* Aim of the exercise
Beginning at the line that contains "match exec smp s.advance with", return every remaining line of the data below exactly; return nothing before it.

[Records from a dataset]
-- ==== Sys2Proof/Machine/Step.lean ====
section
/-!
DEFINITION. One step of the machine: one rising edge of `clk` (spec/20_memory.md R31, R35).
-/

namespace Sys2Proof.Machine

/-- One cycle: the coming cycle's operations run on the registers as they stand. An idle cycle
changes no register. In a cycle with a sample and an event the step runs the sample first and then
the event, to which the cycle is equivalent, and shows the sample's outputs (R38, R58). The step
has the three outcomes of the host's interface; only `next` ever comes (R135). -/
def step (s : State) : Host.Outcome State Fault Refusal :=
  match s.nextOps with
  | .idle => .next s.advance.nop
  | .one i => exec i s.advance
  | .both smp ev =>
    match exec smp s.advance with
    | .next s₁ =>
      match exec ev s₁ with
      | .next s₂ => .next (s₂.withOutputsOf s₁)
      | .fault r => .fault r
      | .refused r => .refused r
    | .fault r => .fault r
    | .refused r => .refused r

/-- `s` with an opcode-table word as the operation the environment presents next, so that the very
next step runs it (notes/assumptions/7.md). -/
def State.withFetchWord (s : State) (nbits w : Nat) : State := s.presentTableWord nbits w

end Sys2Proof.Machine
end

* Response to the exercise
    match exec smp s.advance with
    | .next s₁ =>
      match exec ev s₁ with
      | .next s₂ => .next (s₂.withOutputsOf s₁)
      | .fault r => .fault r
      | .refused r => .refused r
    | .fault r => .fault r
    | .refused r => .refused r

/-- `s` with an opcode-table word as the operation the environment presents next, so that the very
next step runs it (notes/assumptions/7.md). -/
def State.withFetchWord (s : State) (nbits w : Nat) : State := s.presentTableWord nbits w

end Sys2Proof.Machine
end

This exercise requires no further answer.